(Entries taken from a collection)
-- ==== Sys2Proof/Syntax.lean ====
section
/-!
DEFINITION. The commands the module takes: one constructor for each row of the opcode table, in its order. Operands whose range the
manual bounds have a type of that range; what else an operand must meet is in WellFormed.lean.
-/
namespace Sys2Proof

open Sys2Proof.Machine
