/-- The status of an allocation request that does not fit, 0 if it does (R216, R217); codes of Table 15.12. `core` is the core a
placed one names (Table 8.3). -/
def grantStatus (s : State) (p flags granules : Nat) (core : Option Nat := none) : Nat :=
  if flagsBad flags then 0x10
  else if baseTier flags = 0 ∧ s.scratchRoom p < granules then 0x11
  else if baseTier flags = 0 ∧ (match core with | some c => decide (s.coreRoom c < granules) | none => false) = true then 0x11
  else if baseTier flags = 1 ∧ s.fld (Reg.TIER_QUOTA p) 24 0 < s.tierUsed p + granules then 0x11
  else if bit flags 3 ∧ s.storeUsable < s.storeReserved + granules then 0x12
  else if 134217728 < s.dirUsed + granules ∨ s.pickHandle = none then 0x13
  else 0

/-- Grants an allocation whose status is 0: a handle, with every granule in state zero (R211, R215). -/
def grant (s : State) (a : Alloc) : State × Nat :=
  match s.pickHandle with
  | none => (s, 0)
  | some h => ({ s with tier := { s.tier with allocs := Tab.set s.tier.allocs h a } }.drawn, h)

/-! Free places. -/

/-- Runs of the large tier (1) or the store (2) that something holds: first sector and length. -/
def runs (s : State) (t : Nat) : List (Nat × Nat) :=
  s.tier.allocs.flatMap (fun (_, a) => a.dir.flatMap (fun (_, e) =>
    (if e.tier = t ∧ e.housed = true then [(e.location, e.sectors)] else []) ++
    (match e.moveTo with | some d => if d.1 = t then [(d.2.2, 128)] else [] | none => []))) ++
  (s.tier.replicas.filter (fun r => r.tier == t)).map (fun r => (r.location, 128)) ++
  (s.heldPlaces.filter (fun k => k.tier == t)).map (fun k => (k.location, k.sectors)) ++
  (if t = 1 then (Tab.keys s.tier.lent).map (fun g => (g * 128, 128)) else [])

/-- No run that is held meets the granule's worth of sectors at a location. -/
def runFree (s : State) (t loc : Nat) : Bool := (s.runs t).all (fun r => decide (r.1 + r.2 ≤ loc) || decide (loc + 128 ≤ r.1))

/-- A free granule of the first `limit` of the large tier or the store; which one is not fixed. A run meets at most two granules, which
bounds the search. -/
def granulePlace (s : State) (t limit : Nat) : Option Nat :=
  let rs := s.runs t
  let at_ (i : Nat) : Nat := (s.draw.toNat + i) % limit * 128
  (firstFrom (fun i => rs.all (fun r => decide (r.1 + r.2 ≤ at_ i) || decide (at_ i + 128 ≤ r.1))) 0 (min limit (2 * rs.length + 1))).map at_

/-- Large-tier granules that homes may take: the directory's own are never among them (R210). -/
def largeUsable (s : State) : Nat := s.largeGranules - 65536
/-- Large-tier space that is not washed yet remains (R453). -/
def washing (s : State) : Bool := decide (s.tier.washed < s.largeUsable)
/-- A free washed granule of the large tier (R236). -/
def largePlace (s : State) : Option Nat := s.granulePlace 1 (min s.tier.washed s.largeUsable)
/-- A free granule of the store. -/
def storePlace (s : State) : Option Nat := s.granulePlace 2 s.storeUsable

/-- Lent granules held that nothing uses and no lender recalls: node and first sector (R219, R233). -/
def lentFree (s : State) : List (Nat × Nat) :=
  s.tier.borrowed.filter (fun b => !s.tier.called.contains b &&
    !s.tier.allocs.any (fun (_, a) => a.published.isNone && a.dir.any (fun (_, e) =>
      (e.tier == 3 && e.housed && e.node == b.1 && e.location == b.2) || e.moveTo == some (3, b.1, b.2))) &&
    !s.heldPlaces.any (fun k => k.tier == 3 && k.node == b.1 && k.location == b.2))
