/-- CP0's look for contexts to form, at step 5 and at each step 4 (R332): at most four at once, none twice. -/
def formWanted (s : State) : State :=
  if s.fld (Reg.FW_STATUS 0) 3 0 ≠ 1 then s
  else
    let s := s.wanted.foldl (fun s (p, m, best, _) =>
      if 4 ≤ s.formingCount ∨ (s.findCtx p m).isSome = true ∨
          s.residents.any (fun c => (s.ctx c).formsFor == some (p, m)) = true then s
      else s.seekPlace p m best false) s
    (List.range 1024).foldl (fun s m =>
      if !s.expertWanted m || decide (4 ≤ s.formingCount) then s
      else match firstFrom (fun p => s.partValid p && s.modelServed m p) 0 32 with
        | some p =>
          if s.residents.any (fun c => (s.ctx c).formsFor == some (p, m)) then s else s.seekPlace p m 4 true
        | none => s) s

/-- A place has been cleared for a formation that waits for it (R333); while CP0 is down it waits for CP0 (R185). -/
def takePlace (s : State) (who : Option (Nat × Nat)) : State :=
  match who.filter (fun _ => s.fld (Reg.FW_STATUS 0) 3 0 == 1) with
  | none => s
  | some (p, m) =>
    let held := s.serving.slots.filter (fun x => x.2.state == 3 && x.2.part == p && x.2.model == m)
    if held.isEmpty then (if s.expertWanted m then s.seekPlace p m 4 true else s)
    else if (s.findCtx p m).isSome then s
    else s.seekPlace p m (held.foldl (fun k x => min k (slotPriority x.2)) 4) false

/-! Leaving. -/

/-- The slot of a context is quiet in every district of its rectangle. -/
def ctxQuiet (s : State) (c : Nat) : Bool := (s.ctxDistricts c).all (fun d => s.quiet d (s.ctxSlot c))

/-- EVICTION_QUIET (R334). -/
def evictionQuiet (s : State) (c : Nat) : State :=
  if s.ctxState c ≠ 4 ∨ s.ctxQuiet c = false then s
  else
    let x := s.ctx c
    let s := if x.leaving = 1 then s.bump Reg.SERVING_RES_EVICTED else s
    (s.releaseCtx c).takePlace x.formsFor

/-- DEMOTION_SAVE_DONE (R346): the slot quiet and no item of it in progress, the share of every core is copied into a save
allocation and the slot is cleared. -/
def demotionSaved (s : State) (c : Nat) : State :=
  if s.ctxState c ≠ 3 ∨ s.ctxQuiet c = false ∨ s.serving.items.any (fun i => i.context == c && i.started && !i.done) = true then s
  else
    let x := s.ctx c
    let n := x.shareSize * 65536
    let (s, h, st) := s.allocate ({ part := s.ctxPart c, flags := 0x04, granules := max 1 (s.saveGranules c), internal := true } : Alloc)
    if st ≠ 0 then s
    else
      let s := ((s.ctxCores c).zip (List.range (s.ctxCores c).length)).foldl (fun s (k, i) =>
        s.writeAlloc h (i * n) ((s.core k).scratch.bytes (x.shareBase * 65536) n)) s
      let s : State := { s with serving := { s.serving with saves := s.serving.saves ++
        [({ part := s.ctxPart c, model := s.ctxModel c, handle := h, expert := s.ctxExpert c } : Save)] } }
      (s.releaseCtx c).takePlace x.formsFor

/-- Saves whose sequences have all ended are freed (R347). -/
def dropSaves (s : State) : State :=
  let gone := s.serving.saves.filter (fun v => !s.serving.slots.any (fun x => x.2.part == v.part && x.2.model == v.model))
  let s := { s with serving := { s.serving with saves := s.serving.saves.filter (fun v => !gone.contains v) } }
  gone.foldl (fun s v => s.requestFree v.handle) s

/-- At a milestone, a demoting context whose item still runs has its task aborted as a data fault without an owner; no request
ends (R346). -/
def abortDemoting (s : State) : State :=
  s.residents.foldl (fun s c =>
    if s.ctxState c = 3 ∧ s.serving.items.any (fun i => i.context == c && i.started && !i.done) = true then
      s.abortTask c (some []) 0 0 false else s) s

/-! Sections. -/

/-- The next item of a context that waits for its rectangle. -/
def nextOf (s : State) (c : Nat) : Option Item := s.serving.items.find? (fun i => i.context == c && !i.done)

/-- Presses the section the next item of each ready context needs, when none of its items runs (R154, R157). -/
def pressSections (s : State) : State :=
  s.residents.foldl (fun s c =>
    match s.nextOf c with
    | none => s
    | some i =>
      if s.ctxState c = 2 ∧ i.started = false ∧ i.section_ ≠ (s.ctx c).pressed ∧ s.pressOpen c = false ∧
          s.seams.recs.any (fun x => x.2.pressCtx == some c) = false then s.openPress c i.section_ 0
      else s) s

end State

end Sys2Proof.Machine
end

Task description
Please print the lines from the start of the records up to and including the line with "open Sys2Proof.Machine", copying each one exactly and leaving out the rest.

Task solution
-- ==== Sys2Proof/Syntax.lean ====
section
/-!
DEFINITION. The commands the module takes: one constructor for each row of the opcode table, in its order. Operands whose range the
manual bounds have a type of that range; what else an operand must meet is in WellFormed.lean.
-/
namespace Sys2Proof

open Sys2Proof.Machine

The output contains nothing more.